Question about text parsing

Hello,

I am new to ruby and had a question about parsing text.

I am trying to parse out the first IP address from a string. I have a
working solution, but it seems like a rather round about way to do it.
This is my current method:

str = " inet addr:192.168.1.118 Bcast:192.168.1.255
Mask:255.255.255.0"
ipAddr = ((str.split(’:’))[1].split)[0]

Is there a better way to do this? Thanks in advance.
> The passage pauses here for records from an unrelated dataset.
-- ==== Sys2Proof/Machine/Position.lean ====
section
/-!
DEFINITION. Machine/Position.lean: the position and velocity of a base at an instant (R49, R59, R60, R63, R67, R70), and the
position of an event by the history (R80, R81).
-/

namespace Sys2Proof.Machine

/-- R49: PTB_CTL.SRC. -/
def State.ptbSrc (s : State) (p : Fin 8) : Nat := s.fld (PG.ptb p) R.PTB_CTL 0 3

/-- R52: PTB_STS.STATE. -/
def State.ptbSt (s : State) (p : Fin 8) : Nat := s.fld (PG.ptb p) R.PTB_STS 0 2

/-- R55: the base runs. -/
def State.ptbRunning (s : State) (p : Fin 8) : Bool := s.ptbSt p != 0

/-- R49: an encoder base. -/
def State.ptbEnc (s : State) (p : Fin 8) : Bool := s.ptbSrc p = 1 || s.ptbSrc p = 2

/-- R49: a base with a servo. -/
def State.ptbServo (s : State) (p : Fin 8) : Bool := s.ptbSrc p = 3 || s.ptbSrc p = 4

/-- R63: PTB_SCALE. -/
def State.ptbScale (s : State) (p : Fin 8) : Nat := s.fld (PG.ptb p) R.PTB_SCALE 0 24

/-- R67: nominal rate, raw 48.16 per second. -/
def State.ptbNominal (s : State) (p : Fin 8) : Int := (s.reg (PG.ptb p) R.PTB_NOMINAL).toInt

/-- R67: PTB_SLEW_MAX, ppb. -/
def State.ptbSlewMax (s : State) (p : Fin 8) : Nat := s.fld (PG.ptb p) R.PTB_SLEW_MAX 0 32

/-- R67: denominators: 2^-32 ppb of a raw unit per nanosecond, over one second. -/
def rateDen : Nat := 2 ^ 32 * 10 ^ 18

/-- The anchor of a base moved by a numerator over `rateDen`. -/
def PtbState.moved (b : PtbState) (num : Int) : PtbState :=
  let q := (b.frac : Int) + num
  { b with pos := b.pos + wOfInt (q / rateDen), frac := (q % rateDen).toNat }

/-- R67, R70: the position `n` nanoseconds after the anchor: at the loop trim, or at the slew rate until the slew is
worked off and at the loop trim from then on. -/
def PtbState.advance (b : PtbState) (nominal : Int) (slewMax n : Nat) : PtbState :=
  let unit : Int := 10 ^ 9 * 2 ^ 32
  let use := nominal.natAbs * slewMax
  if b.slewN = 0 then b.moved (n * nominal * (unit + b.loop))
  else
    let n1 := if use = 0 then n + 1 else (b.slewN.natAbs + use - 1) / use
    if n < n1 then
      let d : Int := if b.slewN < 0 then -(n * use : Nat) else (n * use : Nat)
      { b.moved (n * nominal * unit + d * 2 ^ 32) with slewN := b.slewN - d }
    else
      ({ b with slewN := 0 }).moved
        (n1 * nominal * unit + b.slewN * 2 ^ 32 + ((n - n1 : Nat) : Int) * nominal * (unit + b.loop))

/-- Nanoseconds since the anchor. -/
def State.ptbElapsed (s : State) (p : Fin 8) : Nat := (s.dtc - (s.ptb.get p).at_).toNat

/-- R59: time since the timestamp of the last edge. -/
def State.ptbTau (s : State) (p : Fin 8) : Nat :=
  match (s.ptb.get p).edges with
  | [] => 0
  | t :: _ => (s.dtc - t).toNat

/-- R59: time after the last edge at which STANDSTILL sets. -/
def PtbState.standstillAt (b : PtbState) : Nat := 2 ^ (min 8 b.velEdges) * 10000000

/-- R59: intervals and span of the velocity window. -/
def PtbState.window (b : PtbState) : Nat × Nat :=
  let l := b.edges.take (2 ^ (min 8 b.velEdges) + 1)
  match l with
  | [] => (0, 0)
  | t :: r => (r.length, (t - (r.getLast?.getD t)).toNat)

/-- R60, R63: the extrapolated part, in raw units of the base: `unit / den` raw units make one count. -/
def PtbState.extra (b : PtbState) (unit den tau : Nat) : Nat :=
  if !b.extrapOn ∨ den = 0 then 0
  else
    let (m, span) := b.window
    if m = 0 ∨ span = 0 then 0
    else min (0xFFFF * unit / (65536 * den)) (unit * m * min tau b.standstillAt / (span * den))

/-- R57, R63: raw position of `c` counts. -/
def countsRaw (angle : Bool) (scale : Nat) (c : Int) : Int :=
  if angle then openDiv 1 (c * 2 ^ 48) scale else c * 2 ^ 16

/-- R60: position of an encoder base `tau` ns after the last edge. -/
def PtbState.encPos (b : PtbState) (angle : Bool) (scale tau : Nat) : Word :=
  let part : Int := if angle then b.extra (2 ^ 48) scale tau else b.extra (2 ^ 16) 1 tau
  b.pos + wOfInt (countsRaw angle scale b.cnt + (if b.up then part else -part))

/-- The live position of a base (PTB_POS). -/
def State.pos (s : State) (p : Fin 8) : Word :=
  let b := s.ptb.get p
  if !s.ptbRunning p then b.pos
  else if s.ptbEnc p then b.encPos (s.ptbSrc p = 2) (s.ptbScale p) (s.ptbTau p)
  else (b.advance (s.ptbNominal p) (s.ptbSlewMax p) (s.ptbElapsed p)).pos

/-- The position `n` ns before the present instant, by the edges and rates known now (R57, R62, R104: inputs are timed by
the first of their filtered samples). -/
def State.posAgo (s : State) (p : Fin 8) (n : Nat) : Word :=
  let b := s.ptb.get p
  if !s.ptbRunning p then b.pos
  else if s.ptbEnc p then b.encPos (s.ptbSrc p = 2) (s.ptbScale p) (s.ptbTau p - n)
  else (b.advance (s.ptbNominal p) (s.ptbSlewMax p) (s.ptbElapsed p - n)).pos

/-- R67: the trim in force, in 2^-32 ppb. -/
def State.trim (s : State) (p : Fin 8) : Int :=
  let b := (s.ptb.get p).advance (s.ptbNominal p) (s.ptbSlewMax p) (s.ptbElapsed p)
  if b.slewN = 0 then b.loop
  else
    let m : Int := s.ptbSlewMax p * 2 ^ 32
    if (b.slewN < 0) != (s.ptbNominal p < 0) then -m else m

/-- The velocity of a base in units per second, 48.16 (PTB_VEL). -/
def State.vel (s : State) (p : Fin 8) : Int :=
  let b := s.ptb.get p
  if !s.ptbRunning p then 0
  else if s.ptbEnc p then
    let (m, span) := b.window
    let tau := s.ptbTau p
    let unit : Nat := if s.ptbSrc p = 2 then 2 ^ 48 else 2 ^ 16
    let den : Nat := if s.ptbSrc p = 2 then s.ptbScale p else 1
    let v : Int :=
      if m = 0 ∨ span = 0 ∨ b.standstillAt ≤ tau then 0
      else if span < tau * m then openDiv 2 (unit * 10 ^ 9) (tau * den)
      else openDiv 2 ((m * unit * 10 ^ 9 : Nat) : Int) (span * den)
    if b.up then v else -v
  else openDiv 3 (s.ptbNominal p * (10 ^ 9 * 2 ^ 32 + s.trim p)) (10 ^ 9 * 2 ^ 32)

/-- The base's state re-anchored at the present instant. -/
def State.settled (s : State) (p : Fin 8) : PtbState :=
  let b := s.ptb.get p
  if !s.ptbRunning p ∨ s.ptbEnc p then { b with at_ := s.dtc }
  else { b.advance (s.ptbNominal p) (s.ptbSlewMax p) (s.ptbElapsed p) with at_ := s.dtc }

/-- R80: linear interpolation between two samples. -/
def interp (t0 : Nat) (p0 : Word) (t1 : Nat) (p1 : Word) (t : Nat) : Word :=
  let d := sdiff 32 t1 t0
  if d ≤ 0 then p1 else p0 + wOfInt (openDiv 4 ((p1 - p0).toInt * sdiff 32 t t0) d.toNat)

/-- R80, R81: lookup in the samples, newest first, `t1`, `p1` being the next newer point; the second part tells that the
time lies before the oldest sample. -/
def histFind (vel : Int) (t : Nat) : Nat → Word → List (Nat × Word) → Word × Bool
  | t1, p1, [] => (p1 - wOfInt (openDiv 5 (vel * sdiff 32 t1 t) 16000000), true)
  | t1, p1, (t0, p0) :: r => if 0 ≤ sdiff 32 t t0 then (interp t0 p0 t1 p1 t, false) else histFind vel t t0 p0 r

/-- R80, R81: position of base `p` at an IET, and whether the lookup fell before the history. Between the newest sample and now
no newer sample brackets the time, and the live position is the newer point (DESIGN CHOICE, log 204: R80 does
not say). -/
def State.posAt (s : State) (p : Fin 8) (iet : Nat) : Word × Bool :=
  if !s.ptbRunning p then ((s.ptb.get p).pos, false)
  else if 0 ≤ sdiff 32 iet s.iet then (s.pos p, false)
  else histFind (s.vel p) iet s.iet (s.pos p) (s.ptb.get p).hist

/-- R80, R95: linear interpolation between two points, times in half nanoseconds. -/
def interpHalf (t0 : Int) (p0 : Word) (t1 : Int) (p1 : Word) (t : Int) : Word :=
  if t1 ≤ t0 then p1 else p0 + wOfInt (openDiv 4 ((p1 - p0).toInt * (t - t0)) (t1 - t0).toNat)

/-- R80, R81, R95: lookup in points, newest first, as histFind, times in half nanoseconds. -/
def histFindHalf (vel t : Int) : Int → Word → List (Int × Word) → Word × Bool
  | t1, p1, [] => (p1 - wOfInt (openDiv 5 (vel * (t1 - t)) 2000000000), true)
  | t1, p1, (t0, p0) :: r => if t0 ≤ t then (interpHalf t0 p0 t1 p1 t, false) else histFindHalf vel t t0 p0 r

/-- R80, R81, R95: position of base `p` at a DTC value, at 1 ns resolution; a sample stands at the start of its tick. -/
def State.posAtDtc (s : State) (p : Fin 8) (d : Word) : Word × Bool :=
  if !s.ptbRunning p then ((s.ptb.get p).pos, false)
  else if atOrAfter d s.dtc then (s.pos p, false)
  else
    let tick := fun (n : Nat) => 125 * sdiff 32 n s.iet - ((2 * s.dtc.toNat % 125 : Nat) : Int)
    histFindHalf (s.vel p) (2 * (d - s.dtc).toInt) 0 (s.pos p) ((s.ptb.get p).hist.map fun h => (tick h.1, h.2))

/-- R52: a W1C bit of PTB_STS sets, and the RAW bit at its position. -/
def State.ptbFlag (s : State) (p : Fin 8) (b : Nat) : State :=
  (s.setBit (PG.ptb p) R.PTB_STS b true).irq (PG.ptb p) b

/-- R81: a lookup that fell before the history is counted. -/
def State.histOld (s : State) (p : Fin 8) (old : Bool) : State :=
  if old then (s.ptbFlag p 15).bump (PG.ptb p) R.PTB_CNT1 0 32 else s

/-- R80, R81: the lookup with its count. -/
def State.lookPos (s : State) (p : Fin 8) (iet : Nat) : Word × Bool × State :=
  let (x, old) := s.posAt p iet
  (x, old, s.histOld p old)

/-- R80, R81, R95: the lookup at a DTC value with its count. -/
def State.lookPosDtc (s : State) (p : Fin 8) (d : Word) : Word × Bool × State :=
  let (x, old) := s.posAtDtc p d
  (x, old, s.histOld p old)

/-- A base index from a register field. -/
def baseOf (n : Nat) : Fin 8 := ⟨n % 8, Nat.mod_lt _ (by decide)⟩

end Sys2Proof.Machine
end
On Wednesday 22 July 2009 14:58:47 Stephen Beard wrote:

ipAddr = ((str.split(’:’))[1].split)[0]

Is there a better way to do this? Thanks in advance.

regexp:
str.scan(/addr:([^\s]+)/)[0][0]

string math:
str.slice(str.index(’:’)+1, str.index(’ B’)-str.index(’:’)-2)

Thanks for the quick and thorough replies. They all look great.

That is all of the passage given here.